San Joaquin Hills Proposal : Irvine, Newport Mayors Write Toll Road Formula

Share
Times Staff Writers

In a sweeping plan that could set the tone for the entire San Joaquin Hills Toll Road, the mayors of Irvine and Newport Beach have proposed limiting the highway through their cities to six lanes, requiring a mass-transit guideway and formulating other regulations to encourage ride-sharing.

The agreement would also impose a partial ban on truck traffic and limit any future expansion to two more lanes, which would be restricted to car pools.

“It makes sense. It’s affordable. It’s not environmentally destructive on its scale and it points the way to a 21st-Century transportation system,” Irvine Mayor Larry Agran said Tuesday. “It’s not simply one person per vehicle, but a mix of incentives and disincentives” for mass transit and ride-sharing, he said.

Advertisement

Previous plans called for a 6- to 10-lane highway with a right of way wide enough, environmentalists fear, to accommodate up to 14 lanes of traffic. The entire highway would stretch between the Costa Mesa Freeway and San Juan Capistrano, running parallel to the San Diego and Interstate 5 freeways.

The mayors’ proposals, which affect the segment between Laguna Canyon Road and MacArthur Boulevard, must be approved by both the Irvine and Newport Beach city councils and the San Joaquin Hills Transportation Corridor Agency. The Irvine City Council was to receive the six-page joint policy statement Tuesday night and act on it at a later date. The Newport Beach City Council will act on it Nov. 14. Any plan to restrict truck traffic on such a state highway would require special legislation.

In a related development, county officials have advised Laguna Beach officials that they need a six-month extension of a 10-year-old agreement that gives the county the option to purchase land in that city for construction of the toll road.

The development puts the Laguna Beach City Council--which opposes the highway--in an interesting position. If the city challenges the extension--which county officials assert is legal under provisions of the agreement--and nullifies the sale, it could force the issue into a courtroom and delay the project, something that city officials would welcome.

Laguna Beach’s city council continued Tuesday’s night’s closed-door discussion of the matter until Nov. 14.

The joint policy statement, reached Monday between the mayors of Newport Beach and Irvine, seeks to minimize the impact of the road on existing residential neighborhoods in the area, as well as on undeveloped lands in its path.

Advertisement

“We envision a facility that will be designed as a 21st-Century approach to mobility--seeking to move as many people in as few vehicles as possible, along a scenic corridor that blends into the magnificent beauty of the San Joaquin Hills,” Newport Beach Mayor John Cox said in a prepared statement.

“It is a facility that accommodates the automobile while encouraging and providing for car-pooling, ride-sharing and mass transit.”

Under the plan, the highway’s median strip would be reserved for a “fixed guideway transit system”--possibly a monorail or a mass transit system using magnetic levitation to move the vehicles along the path, Agran said. The most effective method would be determined in a later study, but construction of the transit system should begin within the highway’s first 10 years, the agreement states.

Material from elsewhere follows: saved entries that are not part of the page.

-- ==== Sys2Proof/Laws/OnlyCalOps.lean ====
section
/-! SUPPORT. What the functions of `Machine/CalOps.lean` may write: one lemma each. -/

set_option Elab.async false

namespace Sys2Proof.Safety

open Sys2Proof.Machine

theorem rewriteSlots_only {P : List Part} {o₀ : State} {s : State} (h₀ : Only P o₀ s) (hp : [.out, .links] ⊆ P) (e : Nat) :
    Only P o₀ (rewriteSlots s e) := by
  unfold rewriteSlots
  repeat' first
    | with_reducible assumption
    | with_reducible apply fillSlot_only
    | with_reducible apply Only.ite
    | with_reducible apply Only.foldl
    | intro s1 x1 h1
    | dsimp only
    | split

theorem takeSurface_only {P : List Part} {o₀ : State} {s : State} (h₀ : Only P o₀ s) (hp : [.out, .elems, .links] ⊆ P) (e : Nat) (u : Surface) :
    Only P o₀ (takeSurface s e u) := by
  unfold takeSurface
  repeat' first
    | with_reducible assumption
    | ((with_reducible refine List.Subset.trans ?_ hp); decide)
    | with_reducible apply State.setElem_only
    | with_reducible apply rewriteSlots_only
    | with_reducible apply Only.ite

theorem queueRun_only {P : List Part} {o₀ : State} {s : State} (h₀ : Only P o₀ s) (hp : [.calRuns] ⊆ P) (batch : Option Nat) (timeout : Option Nat) (r : RunKind × Nat) :
    Only P o₀ (queueRun batch timeout s r) := by
  unfold queueRun
  repeat' first
    | with_reducible assumption
    | with_reducible apply Only.ite
    | with_reducible apply Only.foldl
    | intro s1 x1 h1
    | dsimp only
    | ((with_reducible apply Only.set_calib); (with_reducible exact .inr rfl); exact .inl (hp (by decide)))

theorem setRow_only {P : List Part} {o₀ : State} {s : State} (h₀ : Only P o₀ s) (hp : [.calib] ⊆ P) (e : Nat) (row : Nat) (which : Nat) (v : Nat) :
    Only P o₀ (setRow s e row which v) := by
  unfold setRow
  repeat' first
    | with_reducible assumption
    | with_reducible apply Only.ite
    | with_reducible apply Only.foldl
    | intro s1 x1 h1
    | dsimp only
    | ((with_reducible apply Only.set_calib); exact .inl (hp (by decide)); (with_reducible exact .inr ⟨rfl, rfl⟩))

theorem shiftRows_only {P : List Part} {o₀ : State} {s : State} (h₀ : Only P o₀ s) (hp : [.calib] ⊆ P) (e : Nat) (temp : Int) (which : Nat) (d : Int) :
    Only P o₀ (shiftRows s e temp which d) := by
  unfold shiftRows
  repeat' first
    | with_reducible assumption
    | with_reducible apply setRow_only
    | with_reducible apply Only.ite

theorem fold_some_only {P : List Part} {o₀ s s1 : State} (h₀ : Only P o₀ s) (hp : [.elems, .calib] ⊆ P) {e : Nat}
    (h : fold s e = some s1) : Only P o₀ s1 := by
  unfold fold at h
  dsimp only at h
  split at h
  · cases h
  · cases h
    exact State.setElem_only (shiftRows_only h₀ (List.Subset.trans (by decide) hp) _ _ _ _) (List.Subset.trans (by decide) hp) _ _

theorem foldAll_only {P : List Part} {o₀ s : State} (h₀ : Only P o₀ s) (hp : [.elems, .calib] ⊆ P) (es : List Nat) :
    Only P o₀ (foldAll s es).1 := by
  unfold foldAll
  refine Only.foldl_fst h₀ fun a e h => ?_
  split
  · exact fold_some_only h hp ‹_›
  · exact h

theorem calTempTrigger_only {P : List Part} {o₀ : State} {s : State} (h₀ : Only P o₀ s) (hp : [.elems, .calib, .calRuns] ⊆ P) (t : Nat) :
    Only P o₀ (calTempTrigger s t) := by
  unfold calTempTrigger
  repeat' first
    | with_reducible assumption
    | ((with_reducible refine List.Subset.trans ?_ hp); decide)
    | with_reducible apply queueRun_only
    | with_reducible apply foldAll_only
    | with_reducible apply Only.ite
    | with_reducible apply Only.foldl
    | intro s1 x1 h1

theorem settleSurfaces_only {P : List Part} {o₀ : State} {s : State} (h₀ : Only P o₀ s) (hp : [.elems] ⊆ P) (t : Nat) :
    Only P o₀ (settleSurfaces s t) := by
  unfold settleSurfaces
  repeat' first
    | with_reducible assumption
    | with_reducible apply State.modElem_only
    | with_reducible apply Only.ite
    | with_reducible apply Only.foldl
    | intro s1 x1 h1

theorem retune_only {P : List Part} {o₀ : State} {s : State} (h₀ : Only P o₀ s) (hp : [.out, .elems, .links] ⊆ P) (t : Nat) :
    Only P o₀ (retune s t) := by
  unfold retune
  repeat' first
    | with_reducible assumption
    | with_reducible apply takeSurface_only
    | with_reducible apply Only.ite
    | with_reducible apply Only.foldl
    | intro s1 x1 h1

theorem setRows_only {P : List Part} {o₀ : State} {s : State} (h₀ : Only P o₀ s) (hp : [.calib] ⊆ P) (e : Nat) (temp : Int) (which : Nat) (v : Nat) :
    Only P o₀ (setRows s e temp which v) := by
  unfold setRows
  repeat' first
    | with_reducible assumption
    | with_reducible apply setRow_only

end Sys2Proof.Safety
end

The mayors’ plan limits the initial phase of the highway to six lanes, three in either direction. It could be expanded to eight lanes--with the two new lanes restricted to car pools--only if independent traffic and financial analyses determine that the extra lanes are necessary, according to the document.

It also states that no through truck traffic will be allowed because of steep grades, in an effort to minimize traffic and noise and to enhance air quality.

“We were very concerned about this area being environmentally sensitive,” Cox said.

Agran said the cities also advocate “an aggressive use of the toll policy,” so that commuters who are driving alone will pay more than people in car pools or ride-sharing vans.

Advertisement

The design for the rest of the toll road’s route is yet to be determined, but if the Irvine-Newport Beach proposal is adopted, it could set the standard for designing the remainder of the route, authorities agreed.

Susan Marzec, a spokeswoman for the San Joaquin Hills Transportation Corridor Agency, said she had received a copy of the Agran-Cox agreement Tuesday and at first glance, “by and large, it looks like a good document and we feel good about it.”

But an opponent of the highway was not pleased by news of the agreement.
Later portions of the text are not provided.